__Brief__:
Beneath this instruction is a listing; print exactly the lines in it starting at the line that contains "let work := (g.stashes.filter" and going through the line that contains "if x.poison.getLsbD i".

++++

-- ==== Sys2Proof/Machine/Local.lean ====
section
/-! DEFINITION. The Local Store and its stash windows (10, R175, R177–R179; 11, R198, R203, R209, R210), and what a release and an acquire do
with them (07, R117, R118). -/

namespace Sys2Proof.Machine

/-! ### Stash windows -/

def Stash.covers (w : Stash) (off : Nat) : Bool := w.lbase ≤ off && off < w.lbase + w.len
def Workgroup.stashAt (w : Workgroup) (off : Nat) : Option Stash := w.stashes.find? (fun x => x.covers off)
def Stash.entry? (w : Stash) (no : Nat) : Option StashEntry := w.entries.find? (fun x => x.no == no)
/-- The valid entry of a line. -/
def Stash.valid? (w : Stash) (no : Nat) : Option StashEntry := (w.entry? no).filter (fun x => x.valid)
def Stash.putEntry (w : Stash) (x : StashEntry) : Stash := { w with entries := x :: w.entries.filter (fun y => y.no != x.no) }
def Workgroup.putStash (g : Workgroup) (w : Stash) : Workgroup := { g with stashes := mapWhere (fun x => x.win == w.win) (fun _ => w) g.stashes }

/-- How a stash entry's dirty bytes go out: to the home, or into the cluster cache as dirty bytes. -/
inductive Reach where
  | home | cluster
  deriving DecidableEq, Repr

/-- The outcome of writing entries back: a protection fault at an address, or the state and whether a page was not resident. -/
abbrev BackResult := Except Nat (State × Bool)

/-- Write back the dirty bytes of one entry (R178): through the translation of the workgroup's context; on a non-resident page it keeps its
dirty bytes (Table 10-6). -/
def State.backEntry (s : State) (g : Workgroup) (win : Nat) (no : Nat) (reach : Reach) : BackResult :=
  match (g.stashes.find? (fun w => w.win == win)).bind (fun w => (w.entry? no).map (fun x => (w, x))) with
  | none => .ok (s, false)
  | some (w, x) =>
    if x.dirty == 0 then .ok (s, false) else
    let va := w.gbase + 128 * no
    match s.findLeaf g.ctx (dieOf g.core) (s.core g.core).tlb va .write with
    | none => .error va
    | some leaf =>
      if regionOf (leaf.pa va) == .reserved then .error va
      else if !leaf.res then .ok (s, true)
      else
        let pa := leaf.pa va
        let bytes : List (Nat × BitVec 8 × Bool) :=
          ((List.range 128).filter (fun i => x.dirty.getLsbD i)).map (fun i => (pa + i, x.bytes.get i, !leaf.trk))
        let s := match reach with
          | .home => s.landAny (dieOf g.core) (some g.ctx) bytes []
          | .cluster =>
            let cc := clusterOf g.core
            let l : Line := { Line.fresh (lineNo pa) with
              bytes := x.bytes, valid := x.dirty, dirty := x.dirty, untracked := if leaf.trk then 0 else x.dirty, by_ := x.by_ }
            s.putCluster cc (((findLine (s.clusterCache cc) (lineNo pa)).getD (Line.fresh (lineNo pa))).take l x.dirty)
        .ok (s.updWg g.wid (fun (g : Workgroup) => match g.stashes.find? (fun (w : Stash) => w.win == win) with
          | none => g
          | some w => g.putStash (w.putEntry { x with dirty := 0, by_ := [] })), false)

/-- Write back every dirty entry of a window, or of every window of the workgroup. -/
def State.backStashes (s : State) (g : Workgroup) (win : Option Nat) (reach : Reach) : BackResult :=
  let work := (g.stashes.filter (fun w => win.isNone || win == some w.win)).flatMap (fun w => w.entries.map (fun x => (w.win, x.no)))
  foldE (fun (acc : State × Bool) k =>
    match acc.1.backEntry g k.1 k.2 reach with
    | .error a => .error a
    | .ok (s, nr) => .ok (s, acc.2 || nr)) (s, false) work

/-- The bytes that an entry leaves in the Local Store: those of a valid one, and dirty ones. -/
def StashEntry.leaves (x : StashEntry) : List Nat := (List.range 128).filter (fun i => x.valid || x.dirty.getLsbD i)

/-- End a window: the Local Store keeps what the valid entries hold (11, R210), with their poison. Dirty bytes that could not be written back, their
page not resident, stay there only (log 52). -/
def Workgroup.endStash (g : Workgroup) (win : Nat) : Workgroup :=
  match g.stashes.find? (fun w => w.win == win) with
  | none => g
  | some w =>
    { g with
      ls := w.entries.foldl (fun m x => x.leaves.foldl (fun m i => m.set (w.lbase + 128 * x.no + i) (x.bytes.get i)) m) g.ls
      lsPoison := w.entries.foldl (fun ps x => (List.range 4).foldl (fun ps i =>
        let k := (w.lbase + 128 * x.no) / 32 + i
        if x.poison.getLsbD i then insertNat ps k else ps.filter (fun p => p != k)) ps) g.lsPoison
      stashes := g.stashes.filter (fun x => x.win != win) }

/-- Set NR in the lanes of a mask that are no helper lanes (R28, Table 10-6). -/
def Group.setNr (g : Group) (m : BitVec 32) : Group :=
  (lanesOf (m &&& ~~~ g.helpers)).foldl (fun g i => g.updLane i (fun l => { l with nr := true })) g

/-- The workgroups for which a group acts. -/
def State.wgsOf (s : State) (g : Group) : List Workgroup := ((s.agents g).filterMap s.wgOf).eraseDups

/-- Write back the windows of a group's workgroup and set NR in the lanes `m` where a page was not resident. -/
def State.stashOut (s : State) (g : Group) (m : BitVec 32) (reach : Reach) : Except Nat State :=
  foldE (fun (s : State) (w : Workgroup) =>
    match s.backStashes w none reach with
    | .error a => .error a
    | .ok (s, nr) => .ok (if nr then s.updGroup g.gid (fun g => g.setNr m) else s)) s (s.wgsOf g)

/-- The pushes of every group for which a group acts. -/
def State.pushAll (s : State) (g : Group) (sc : Scope) : State := (s.agents g).foldl (fun s a => s.push g.ctx g.core a.gid sc) s

/-- THE PUSHES OF A RELEASE (R117, R178): the stash entries of the workgroup at `.clu` and wider, then the group's dirty bytes. The error is
the address of a write-back that the translation does not permit. -/
def State.release (s : State) (g : Group) (m : BitVec 32) (sc : Scope) : Except Nat State :=
  match sc with
  | .grp | .wg => .ok s
  | .clu => match s.stashOut g m .cluster with
    | .error a => .error a
    | .ok s => .ok (s.pushAll g sc)
  | _ => match s.stashOut g m .home with
    | .error a => .error a
    | .ok s => .ok (s.pushAll g sc)

/-- Every entry of a window becomes invalid; one with dirty bytes keeps these. -/
def Stash.dropClean (w : Stash) : Stash :=
  { w with entries := (w.entries.filter (fun y => y.dirty != 0)).map (fun y =>
      { y with valid := false, bytes := y.bytes.filter (fun c => y.dirty.getLsbD c.1), poison := 0 }) }
def Workgroup.dropClean (g : Workgroup) : Workgroup := { g with stashes := g.stashes.map Stash.dropClean }

/-- THE INVALIDATIONS OF AN ACQUIRE (R118, R178): at `.dev` and wider the windows' dirty bytes go home and every entry becomes invalid (one
that could not be written back keeps its dirty bytes); then the caches. -/
def State.acquire (s : State) (g : Group) (m : BitVec 32) (sc : Scope) : Except Nat State :=
  match sc with
  | .dev | .sys => match s.stashOut g m .home with
    | .error a => .error a
    | .ok s =>
      let s := (s.wgsOf g).foldl (fun s w => s.updWg w.wid Workgroup.dropClean) s
      .ok (s.invalidate g.core sc)
  | _ => .ok (s.invalidate g.core sc)

/-! ### Local Store addresses -/

/-- The target of an LS address word (Table 10-3): the workgroup and the offset, or nothing where R175 faults. `hi` is the high word. -/
def Env.lsTarget (e : Env) (s : State) (hi lo : Word) (width : Nat) : Option (Workgroup × Nat) :=
  let w := lo.toNat
  let off := bits w 0 20
  let wgc := bits w 20 4
  let rem := bits w 24 1 == 1
  if hi != 0 || bits w 25 7 != 0 || (!rem && wgc != 0) || e.l.wgs ≤ wgc && rem || off % width != 0 then none
  else match s.wgAt e.g.ctx e.g.launch e.g.clu (if rem then wgc else e.g.wgc) with
    | none => none
    | some t =>
      if t.freed || t.lsSize < off + width then none
      else if t.wgc != e.g.wgc && (t.stashAt off).isSome then none
      else some (t, off)

/-- The 32-byte words of the Local Store that an access meets and an engine wrote poisoned (R193). -/
def Workgroup.lsPoisoned (w : Workgroup) (off n : Nat) : Bool := w.lsPoison.any (fun k => 32 * k < off + n && off < 32 * k + 32)

/-- What filling an entry finds (R178). -/
inductive FillResult where
  | ready (s : State)
  | notResident
  | protection
  | remote (line : Nat)

/-- An entry filled with the bytes of its line, under its own dirty ones. -/
def StashEntry.filled (held : Option StashEntry) (no : Nat) (bytes : Mem) (poison : BitVec 4) : StashEntry :=
  match held with
  | none => ⟨no, true, bytes, 0, poison, []⟩
  | some y => { y with
      valid := true
      bytes := y.bytes.foldl (fun m c => m.set c.1 c.2) (bytes.filter (fun c => !y.dirty.getLsbD c.1))
      poison := poison &&& ~~~ (wordsFull y.dirty) }

/-- Make the entry of an LS offset inside a window valid: the 128 global bytes come from the cluster cache or the home, not through L1. -/
def State.fillEntry (s : State) (e : Env) (lane : Nat) (w : Workgroup) (x : Stash) (off : Nat) : FillResult :=
  let no := (off - x.lbase) / 128
  if (x.valid? no).isSome then .ready s else
  let va := x.gbase + 128 * no
  match s.checkAccess e lane (BitVec.ofNat 64 va) 128 .read with
  | none => .protection
  | some leaf =>
    if !leaf.res then .notResident else
    let pa := leaf.pa va
    let line := lineNo pa
    let held := findLine (s.clusterCache (clusterOf e.g.core)) line
    let full := (held.map (fun l => l.valid == BitVec.allOnes 128)).getD false
    if isRemote pa && !full && (findLine (s.die (dieOf e.g.core)).remote line).isNone then .remote line
    else
      let (bs, p) := match held with
        | some l => if full then (l.bytes, l.poisoned) else
            let f := Line.fill (some l) line ((s.outerLine (dieOf e.g.core) line).getD ([], 0)).1 ((s.outerLine (dieOf e.g.core) line).getD ([], 0)).2
            (f.bytes, f.poisoned)
        | none => (s.outerLine (dieOf e.g.core) line).getD ([], 0)
      let s := if full then s else s.readHome line leaf.hot (dieOf e.g.core)
      .ready ((s.noteLane e lane leaf).updWg w.wid (fun g => match g.stashes.find? (fun y => y.win == x.win) with
        | none => g
        | some y => g.putStash (y.putEntry (StashEntry.filled (y.entry? no) no bs p))))

/-- Read bytes at an LS offset, through the window that covers it; whether they are poisoned. -/
def Workgroup.lsRead (w : Workgroup) (off n : Nat) : List (BitVec 8) × Bool :=
  match w.stashAt off with
  | some x => match x.valid? ((off - x.lbase) / 128) with
    | some y => (y.bytes.read ((off - x.lbase) % 128) n, (y.poison &&& wordsMet (byteMask ((off - x.lbase) % 128) n)) != 0)
    | none => (List.replicate n 0, false)
  | none => (w.ls.read off n, w.lsPoisoned off n)

/-- A write covering a whole 32-byte word of the Local Store ends its poison. -/
def Workgroup.lsClear (w : Workgroup) (off n : Nat) : List Nat := w.lsPoison.filter (fun k => !(off ≤ 32 * k && 32 * k + 32 ≤ off + n))

/-- A write of a group through a class to a Local Store has changed the bytes at some offsets, from those of `was`. -/
def Workgroup.noteLate (w : Workgroup) (was : Mem) (gid cls : Nat) (offs : List Nat) : Workgroup :=
  match offs.filterMap (fun o => if was.get o == w.ls.get o then none else some (o, was.get o)) with
  | [] => w
  | old => { w with late := w.late ++ [⟨gid, cls, old, 0, false, []⟩] }

/-- Write bytes at an LS offset, through the window that covers it. -/
def Workgroup.lsWrite (w : Workgroup) (gid off : Nat) (bs : List (BitVec 8)) : Workgroup :=
  match w.stashAt off with
  | some x => match x.valid? ((off - x.lbase) / 128) with
    | some y =>
      let o := (off - x.lbase) % 128
      let dirty := y.dirty ||| byteMask o bs.length
      w.putStash (x.putEntry { y with bytes := y.bytes.write o bs, dirty := dirty, poison := y.poison &&& ~~~ (wordsFull dirty), by_ := insertNat y.by_ gid })
    | none => w
  | none => { w with ls := w.ls.write off bs, lsPoison := w.lsClear off bs.length : Workgroup }.noteLate w.ls gid 0 ((List.range bs.length).map (fun i => off + i))

/-! ### What class T sees of the Local Store (07, R123; 15, R290) -/

/-- How far a scope reaches, for two groups that access one Local Store: the group, its workgroup, or its cluster. -/
def Scope.reach : Scope → Nat
  | .grp => 1
  | .wg => 2
  | _ => 3

/-- A PFENCE of a group: of the writer, or, once a barrier has passed, of a group that is to read. -/
def LateWrite.fencedBy (t : LateWrite) (gid : Nat) (mask : BitVec 8) (sc : Scope) : LateWrite :=
  if !(mask.getLsbD t.cls && mask.getLsbD 2) then t else
  { t with fence := if t.gid == gid && !t.passed then max t.fence sc.reach else t.fence,
           seen := if t.passed then (gid, sc.reach) :: t.seen else t.seen }

def State.updLate (s : State) (f : LateWrite → LateWrite) : State := { s with workgroups := s.workgroups.map (fun w => { w with late := w.late.map f }) }

/-- A barrier has passed for some groups: their fenced writes have left them. -/
def LateWrite.passedBy (t : LateWrite) (gids : List Nat) : LateWrite := { t with passed := t.passed || (1 ≤ t.fence && gids.contains t.gid) }

/-- Whether a write is ordered before what class T reads for a group: within one group by one PFENCE, and otherwise by two with a barrier between
them. Orders that other synchronisation gives are not counted, so that the old value stays possible (log 58). -/
def State.lateSettled (s : State) (g : Group) (t : LateWrite) : Bool :=
  if t.gid == g.gid then 1 ≤ t.fence else
  let need := if ((s.group? t.gid).map (fun x => x.clu == g.clu && x.wgc == g.wgc)).getD false then 2 else 3
  need ≤ t.fence && t.passed && t.seen.any (fun x => x.1 == g.gid && need ≤ x.2)

/-- The Local Store as class T may read it: as it was when the instance could start, as it is now, and the writes, each with whether it was ordered
before. -/
structure LsView where
  old : Mem
  now : Mem
  late : List (LateWrite × Bool)

/-- What an element held before the writes that are not ordered, the latest of them first; a byte that an ordered write has set since then stays. -/
def lateValues (late : List (LateWrite × Bool)) (ls : Mem) (off n : Nat) : List Nat :=
  (late.reverse.foldl (fun (k : List (BitVec 8) × List Nat × List Nat) (t : LateWrite × Bool) =>
    if !t.1.old.any (fun c => off ≤ c.1 && c.1 < off + n) then k
    else if t.2 then (k.1, k.2.1 ++ t.1.old.map (fun c => c.1), k.2.2)
    else
      let bs := (k.1.zip (List.range n)).map (fun b => if k.2.1.contains (off + b.2) then b.1 else lookupD b.1 t.1.old (off + b.2))
      (bs, k.2.1, k.2.2 ++ [leNat bs])) (ls.read off n, [], [])).2.2

/-- An element as class T reads it: which of its values, where a write is not ordered before, is open, for each element by itself (R290). -/
def LsView.element (v : LsView) (s : State) (off n : Nat) : Nat :=
  let a := v.now.nat off n
  let vs := v.old.nat off n :: lateValues v.late v.now off n
  if vs.all (fun x => x == a) then a else ((a :: vs)[choose s off (vs.length + 1)]?).getD a

/-- A workgroup's Local Store as an instance would read it that a group's MMAJ starts now. -/
def State.lsView (s : State) (w : Workgroup) (g : Group) : LsView := ⟨w.ls, w.ls, w.late.map (fun t => (t, s.lateSettled g t))⟩

/-- The word cannot go on before remote lines are fetched: its slot waits, and then issues it again uncounted. -/
def Env.fetchFirst (e : Env) (lines : List Nat) (s : State) : State :=
  e.await (.request s.fresh) (e.submit (.fetch lines) s)

end Sys2Proof.Machine
end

++++

__Solution for this problem__:
  let work := (g.stashes.filter (fun w => win.isNone || win == some w.win)).flatMap (fun w => w.entries.map (fun x => (w.win, x.no)))
  foldE (fun (acc : State × Bool) k =>
    match acc.1.backEntry g k.1 k.2 reach with
    | .error a => .error a
    | .ok (s, nr) => .ok (s, acc.2 || nr)) (s, false) work

/-- The bytes that an entry leaves in the Local Store: those of a valid one, and dirty ones. -/
def StashEntry.leaves (x : StashEntry) : List Nat := (List.range 128).filter (fun i => x.valid || x.dirty.getLsbD i)

/-- End a window: the Local Store keeps what the valid entries hold (11, R210), with their poison. Dirty bytes that could not be written back, their
page not resident, stay there only (log 52). -/
def Workgroup.endStash (g : Workgroup) (win : Nat) : Workgroup :=
  match g.stashes.find? (fun w => w.win == win) with
  | none => g
  | some w =>
    { g with
      ls := w.entries.foldl (fun m x => x.leaves.foldl (fun m i => m.set (w.lbase + 128 * x.no + i) (x.bytes.get i)) m) g.ls
      lsPoison := w.entries.foldl (fun ps x => (List.range 4).foldl (fun ps i =>
        let k := (w.lbase + 128 * x.no) / 32 + i
        if x.poison.getLsbD i then insertNat ps k else ps.filter (fun p => p != k)) ps) g.lsPoison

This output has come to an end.